Focus

Mar 04, 2008 22:49

Date: February 2nd, 2006
Characters: Mohinder Suresh
Summary: Mohinder arrives in NYC, unaware anything has been happening to time at all. Another fight with his father seems like the norm, even after the locale change.
Status: In Progress
Open to New York

New York was colder than he'd expected- and really, he should've known. It was the bitter chill to the wind that threw him off, the way he needed to pull his collar up to his ears to keep the cold from knifing across the back of his neck. He did his best to ignore it as he walked towards the numbers written on his sheet.

Mohinder knew he shouldn't fear what was coming- he knew that would only make it worse. Unfortunately, no one had the ability to make Mohinder feel like a lost five-year-old boy like Chandra Suresh. No matter how many respected lectures or prestigous research grants Mohinder conjured in his mind, he could only ever remember his failures in front of his father. And really, wasn't that all of it? He hadn't made sweeping progress in the field, like his father had. He hadn't made any progress at all, really. One of his acquaintences on the lecture circuit had once said, "Those who can't do, teach"- Mohinder was worried that might be accurate.
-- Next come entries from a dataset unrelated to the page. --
-- ==== Sys2Proof/Machine/Core.lean ====
section
/-!
DEFINITION. The machine as the host takes it.
-/

/-- The TX8: its state, the reasons a step can stop, one step, and the state after reset. -/
def Sys2Proof.core : Host.Core := { State := Sys2Proof.Machine.State, Fault := Sys2Proof.Machine.Fault, Refusal := Sys2Proof.Machine.Refusal, step := Sys2Proof.Machine.step, reset := Sys2Proof.Machine.State.reset }
end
This was madness, to even be here. He had dropped his class out of the blue and traveled over to the United States on what he had called a 'family emergency' and Nirand had called 'a bald-faced lie'. Nirand always did have the most accurate terminology for what happened in the Suresh household. Mohinder thought that was probably why they had all gotten along so well.

Of course his father didn't know he was coming, but despite the arguments and the hurtful words, Mohinder just couldn't let him do this by himself. Let the man turn his son out onto the street when he's come all the way out here (and Mohinder had no doubt Chandra might do just that), but the son was determined to stay and assist. This is what their lives were meant for. Mohinder knows he can help, and somewhere inside him, he believes his father will just have to accept that. The advancements possible by this research were too far-reaching, too amazing to be petty about.
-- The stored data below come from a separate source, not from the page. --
/-! ### Scalars (R213 to R221) -/

/-- The scalar that an instruction of majors 0x00 to 0x02 writes, and its value, in the words of R214, R216 and R219. -/
def Sys2Proof.Machine.scalarRule (x : Instr) (sp : Split) : Option (Nat × Word) :=
  let u := fun k => (sp.get k).toNat
  let z := fun k => (sp.get k).toInt
  let imm := fun (v : Nat) => if v < 2 ^ 31 then (v : Int) else v - 2 ^ 32
  match x with
  | .sadd o => some (o.sd, BitVec.ofNat 64 (u o.sa + u o.sb))
  | .ssub o => some (o.sd, BitVec.ofInt 64 (u o.sa - u o.sb))
  | .smul o => some (o.sd, BitVec.ofNat 64 (u o.sa * u o.sb))
  | .smulh o => some (o.sd, BitVec.ofInt 64 (z o.sa * z o.sb / 2 ^ 64))
  | .smulhn o => some (o.sd, BitVec.ofNat 64 (u o.sa * u o.sb / 2 ^ 64))
  | .sand o => some (o.sd, BitVec.ofNat 64 (u o.sa &&& u o.sb))
  | .sor o => some (o.sd, BitVec.ofNat 64 (u o.sa ||| u o.sb))
  | .sxor o => some (o.sd, BitVec.ofNat 64 (u o.sa ^^^ u o.sb))
  | .sshl o => some (o.sd, BitVec.ofNat 64 (u o.sa * 2 ^ u o.sb))
  | .sshr o => some (o.sd, BitVec.ofNat 64 (u o.sa / 2 ^ u o.sb))
  | .ssra o => some (o.sd, BitVec.ofInt 64 (z o.sa / 2 ^ u o.sb))
  | .smin o => some (o.sd, BitVec.ofInt 64 (min (z o.sa) (z o.sb)))
  | .smax o => some (o.sd, BitVec.ofInt 64 (max (z o.sa) (z o.sb)))
  | .sminn o => some (o.sd, BitVec.ofNat 64 (min (u o.sa) (u o.sb)))
  | .smaxn o => some (o.sd, BitVec.ofNat 64 (max (u o.sa) (u o.sb)))
  | .saddi o => some (o.sd, BitVec.ofInt 64 (u o.sa + imm o.imm))
  | .sandi o => some (o.sd, sp.get o.sa &&& BitVec.ofInt 64 (imm o.imm))
  | .sori o => some (o.sd, sp.get o.sa ||| BitVec.ofInt 64 (imm o.imm))
  | .sxori o => some (o.sd, sp.get o.sa ^^^ BitVec.ofInt 64 (imm o.imm))
  | .sshli o => some (o.sd, BitVec.ofNat 64 (u o.sa * 2 ^ o.imm))
  | .sshri o => some (o.sd, BitVec.ofNat 64 (u o.sa / 2 ^ o.imm))
  | .ssrai o => some (o.sd, BitVec.ofInt 64 (z o.sa / 2 ^ o.imm))
  | .sli o => some (o.sd, BitVec.ofInt 64 (imm o.imm))
  | .slih o => some (o.sd, BitVec.ofNat 64 (u o.sd % 2 ^ 32 + 2 ^ 32 * o.imm))
  | .spopc o => some (o.sd, BitVec.ofNat 64 ((List.range 64).filter (u o.sa).testBit).length)
  | .sclz o => some (o.sd, if u o.sa = 0 then 64 else BitVec.ofNat 64 (63 - Nat.log2 (u o.sa)))
  | .sffs o => some (o.sd, BitVec.ofNat 64 (((List.range 64).find? (u o.sa).testBit).getD 64))
  | _ => none

/-- The flags of R215 for two 64-bit patterns. -/
def Sys2Proof.Machine.compareRule (a b : Word) : CC where
  z := a == b
  n := (a - b).getLsbD 63
  c := decide (b.toNat ≤ a.toNat)
  v := decide (a.toInt - b.toInt < -2 ^ 63 ∨ 2 ^ 63 ≤ a.toInt - b.toInt)

/-- R214 to R216, R219: every well-formed scalar instruction completes; it writes the value of its rule to its destination
and changes nothing else but the position of its split. The compares write only the condition-code set K of SD bits 1:0:
V is set exactly when the signed difference leaves 64 bits. -/
def Obligations.ScalarInstructionsWriteTheirRule : Prop :=
  (∀ (s : State) (i : Issue) (x : Instr) (k : Nat) (v : Word), steady s i = true → x.wf = true →
     scalarRule x i.sp = some (k, v) → exec x s = .next (s.goOn i i.g (i.sp.put k v))) ∧
  (∀ (s : State) (i : Issue), steady s i = true →
     (∀ o : SR, exec (.scmp o) s = .next (s.goOn i i.g { i.sp with
       cc := i.sp.cc.set (o.sd % 4) (compareRule (i.sp.get o.sa) (i.sp.get o.sb)) })) ∧
     (∀ o : SI, exec (.scmpi o) s = .next (s.goOn i i.g { i.sp with
       cc := i.sp.cc.set (o.sd % 4) (compareRule (i.sp.get o.sa) (sextW 32 o.imm)) })))

/-- R217, R218: `sgetv` reads any lane of an allocated register, or of `z`, active or not, shifted right by 4 × sub bits,
and `sballot` gives the active lanes in which the predicate is true. Their words are those of major 0x02, minors 0 and 1,
with the fields of the rules at their bits and every other bit zero. -/
def Obligations.LaneReadsReachScalars : Prop :=
  (∀ (s : State) (i : Issue) (o : XF), steady s i = true →
    (o.f2 = zReg ∨ o.f2 < i.g.nregs → exec (.sgetv o) s = .next (s.goOn i i.g
      (i.sp.put o.f1 (BitVec.ofNat 64 ((i.g.v? o.f2 (o.f3 / 16 % 32)).toNat / 2 ^ (4 * (o.f3 % 16))))))) ∧
    ∃ w : Word, exec (.sballot o) s = .next (s.goOn i i.g (i.sp.put o.f1 w)) ∧
      ∀ l, w.getLsbD l = (decide (l < 32) && i.sp.mask.getLsbD l && i.g.pget o.f2 l)) ∧
  (∀ (w : Nat) (sw : Bool) (o : XF), w < 2 ^ 64 →
    let field := Decode.fld w
    let xform := fun (minor : Nat) => field 56 7 = 0x02 ∧ field 49 7 = minor ∧ field 41 8 = 0 ∧ field 36 5 = 0 ∧
      field 0 8 = 0 ∧ sw = decide (field 63 1 = 1)
    (Decode.decode w = .ok (sw, .sgetv o) ↔ xform 0 ∧ field 17 2 = 0 ∧ (field 19 11 < 1536 ∨ field 19 11 = 2047) ∧
      o = ⟨0, 0, field 30 6, field 19 11, field 8 9, 0, 0⟩) ∧
    (Decode.decode w = .ok (sw, .sballot o) ↔ xform 1 ∧ field 8 11 = 0 ∧ field 26 4 = 0 ∧ field 19 7 < 96 ∧
      o = ⟨0, 0, field 30 6, field 19 7, 0, 0, 0⟩))

/-- A trap of the split enters its handler: TRAPVEC is valid and the split is in no handler (R343). -/
def Sys2Proof.Machine.traps (s : State) (i : Issue) : Bool := (s.ctxReg i.g.ctx 0x161).getLsbD 63 && !i.sp.trap.hnd

/-- What special register `n` reads (R142, R220): TRAPC in the fields of R342, `%sibs` with a bit for every other live
split, `%lane` the lowest active lane. -/
def Sys2Proof.Machine.specialRule (s : State) (i : Issue) (n : Nat) (v : Word) : Prop :=
  match n with
  | 0x000 => ∀ l < 32, i.sp.mask.getLsbD l = true → (∀ k < l, i.sp.mask.getLsbD k = false) → v = w64 l
  | 0x001 => v = w64 i.g.slot
  | 0x002 => ∀ b, s.blocks.get? i.g.bid = some b → v = w64 b.x
  | 0x003 => ∀ b, s.blocks.get? i.g.bid = some b → v = w64 b.y
  | 0x004 => ∀ b, s.blocks.get? i.g.bid = some b → v = w64 b.z
  | 0x005 => v = w64 i.g.gridId
  | 0x006 => v = w64 i.g.core
  | 0x007 => v = w64 (i.g.core / 24)
  | 0x008 => v = w64 i.sid
  | 0x009 => v = w64 ((((i.g.splits.map (fun e => e.1)).filter (fun k => k != i.sid)).map (fun k => 2 ^ k)).sum)
  | 0x00A => v = w64 s.time
  | 0x00B => v = i.sp.fmt.setWidth 64
  | 0x00C => v = i.g.gst.setWidth 64
  | 0x00D => v = i.sp.mask.setWidth 64
  | 0x00E => v = i.sp.region
  | 0x010 => v = w64 (i.sp.trap.cause.toNat + (if i.sp.trap.hnd then 2 ^ 8 else 0) + i.sp.trap.pend.toNat * 2 ^ 16)
  | 0x011 => v = i.sp.trap.trape
  | 0x012 => v = i.sp.trap.trapi
  | 0x013 => v = i.sp.trap.trapm
  | 0x014 => v = i.sp.trap.trapx
  | 0x015 => v = i.sp.trap.traps
  | _ => True

/-- R142, R220, R221, R236 to R238: `srd` completes with the named special register in SD, for every register of the table,
and changes nothing else; `csrr` completes with the named control register. `swr` completes: it writes a legal FMT, bits 5:0
of `%gst`, and in a handler an aligned TRAPE or TRAPI; an illegal FMT traps with cause 0x01, and `%trape` or `%trapi` outside
a handler with cause 0x06 and TRAPX 0. `csrw` writes bit 0 of `XCFG` and traps with cause 0x06 on any other register; `wdog`
sets the block's limit within its bounds and returns the one before, which `wdog.q` reads. Of what the entry saved, a new TRAPI
forgets only the barrier wait that `eret` would take up again (R348). -/
def Obligations.SpecialRegistersAreReadAndWritten : Prop :=
  (∀ (s : State) (i : Issue) (o : YF), steady s i = true →
     (∃ v, exec (.srd o) s = .next (s.goOn i i.g (i.sp.put o.sd v)) ∧ specialRule s i o.code v) ∧
     (∃ v, exec (.csrr o) s = .next (s.goOn i i.g (i.sp.put o.sd v)) ∧
       (o.code = 0x150 → v = if i.g.hintOn then 1 else 0) ∧
       (∀ b, s.blocks.get? i.g.bid = some b → o.code = 0x151 → v = w64 b.limit) ∧
       (o.code ≠ 0x150 → o.code ≠ 0x151 → v = s.ctxReg i.g.ctx o.code))) ∧
  (∀ (s : State) (i : Issue) (o : YF) (v : Word), steady s i = true → v = i.sp.get o.sa →
     (o.code = 0x00B → v.toNat < 2 ^ 8 → v.toNat / 16 = 3 ∨ v.toNat / 16 = 4 → v.getLsbD 2 = false →
       exec (.swr o) s = .next (s.goOn i i.g { i.sp with fmt := v.setWidth 8 })) ∧
     (o.code = 0x00B → 2 ^ 8 ≤ v.toNat ∨ (v.toNat / 16 ≠ 3 ∧ v.toNat / 16 ≠ 4) ∨ v.getLsbD 2 = true →
       traps s i = true → exec (.swr o) s = .next (s.entered i 1 i.sp.mask 4)) ∧
     (o.code = 0x00C → exec (.swr o) s = .next (s.goOn i { i.g with gst := v.setWidth 6 } i.sp)) ∧
     (o.code = 0x011 → i.sp.trap.hnd = true → v.toNat % 8 = 0 →
       exec (.swr o) s = .next (s.goOn i i.g { i.sp with trap := { i.sp.trap with trape := v } })) ∧
     (o.code = 0x012 → i.sp.trap.hnd = true → v.toNat % 8 = 0 →
       exec (.swr o) s = .next (s.goOn i i.g { i.sp with
         trap := { i.sp.trap with trapi := v }
         shadow := if v = i.sp.trap.trapi then i.sp.shadow else i.sp.shadow.map (fun h => { h with barrier := none }) })) ∧
     (o.code = 0x011 ∨ o.code = 0x012 → traps s i = true →
       exec (.swr o) s = .next (s.entered i 6 i.sp.mask 0))) ∧
  (∀ (s : State) (i : Issue) (o : YF), steady s i = true →
     (o.code = 0x150 → exec (.csrw o) s =
       .next (s.goOn i { i.g with hintOn := (i.sp.get o.sa).getLsbD 0 } i.sp)) ∧
     (o.code ≠ 0x150 → traps s i = true →
       exec (.csrw o) s = .next (s.entered i 6 i.sp.mask (BitVec.ofNat 64 o.code))) ∧
     (∀ b, s.blocks.get? i.g.bid = some b →
       exec (.wdog o) s = .next (State.goOn
         (s.setBlock i.g.bid { b with limit := min (max (i.sp.get o.sa).toNat (2 ^ 10)) (2 ^ 40) })
         i i.g (i.sp.put o.sd (BitVec.ofNat 64 b.limit))) ∧
       exec (.wdogQ o) s = .next (s.goOn i i.g (i.sp.put o.sd (BitVec.ofNat 64 b.limit)))))

/-! ### Control flow (R188, R222 to R229) -/

/-- A condition on condition codes by its COND number (R188). -/
def Sys2Proof.Machine.condRule (f : CC) (cond : Nat) : Bool :=
  match cond with
  | 1 => f.z
  | 2 => !f.z
  | 3 => f.n ^^ f.v
  | 4 => !(f.n ^^ f.v)
  | 5 => !f.z && !(f.n ^^ f.v)
  | 6 => f.z || (f.n ^^ f.v)
  | 7 => !f.c
  | 8 => f.c
  | 9 => f.c && !f.z
  | 10 => !f.c || f.z
  | 11 => f.v
  | 12 => !f.v
  | _ => true

/-- Whether a branch is taken (R188, R222). -/
def Sys2Proof.Machine.takes (i : Issue) (o : BR) : Bool :=
  if o.cond = 13 then (List.range 32).all (fun l => !(i.sp.mask.getLsbD l && i.g.pget o.p l))
  else if o.cond = 14 then (List.range 32).any (fun l => i.sp.mask.getLsbD l && i.g.pget o.p l)
  else condRule (i.sp.ccGet o.cc) o.cond

/-- A signed field of `n` bits as a number of words, in bytes (R187, R188). -/
def Sys2Proof.Machine.wordsOff (n v : Nat) : Word := BitVec.ofInt 64 (8 * (if v < 2 ^ (n - 1) then (v : Int) else v - 2 ^ n))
As he walked down the hall and reached the door numbered 613, all of that conviction flew immediately out the window. As ridiculous as it was, he felt like he was the child who'd run away from home and now had to face the consequences. He wasn't running anywhere, was he? This wasn't about proving he wasn't a failure, this wasn't even about doing something his father would be proud of. This was about helping people. Wasn't it? His eyes were as wide as his father's by the time the old man opened the door.

The shouting match wasn't surprising. Chandra was not happy to see his son there, and Mohinder had to get on the offensive early in order to get any of his points across. He was told to go home, that he was wasting his father's time, that he shouldn't throw his life away on this. Mohinder threw back that this was exactly what Chandra had done and that he didn't care, this was important. If Chandra wasn't going to help him, he'd work on finding these people on his own. How he was going to do that without knowing the specific genetic marker that indicated the presence of special abilities, he had no idea, but he was determined.

His father, as always, was unimpressed. The best Mohinder could get from him was a grudging acceptance that Mohinder wasn't going back to Chennai anytime soon. The son left the apartment feeling both frustrated and triumphant.

He had spent so much time getting to Brooklyn and making sure he'd found the right apartment, but he hadn't really thought beyond that. He'd even left his maps on Chandra's kitchen counter. By the time he stopped stewing on his father's words for long enough to pay any attention to his surroundings, he found he was thoroughly lost.

Well. Today had been just lovely, as expected. Mohinder sighed and clutched his laptop bag closer to himself. Eventually, he'd see something that resembles a hotel, he was certain.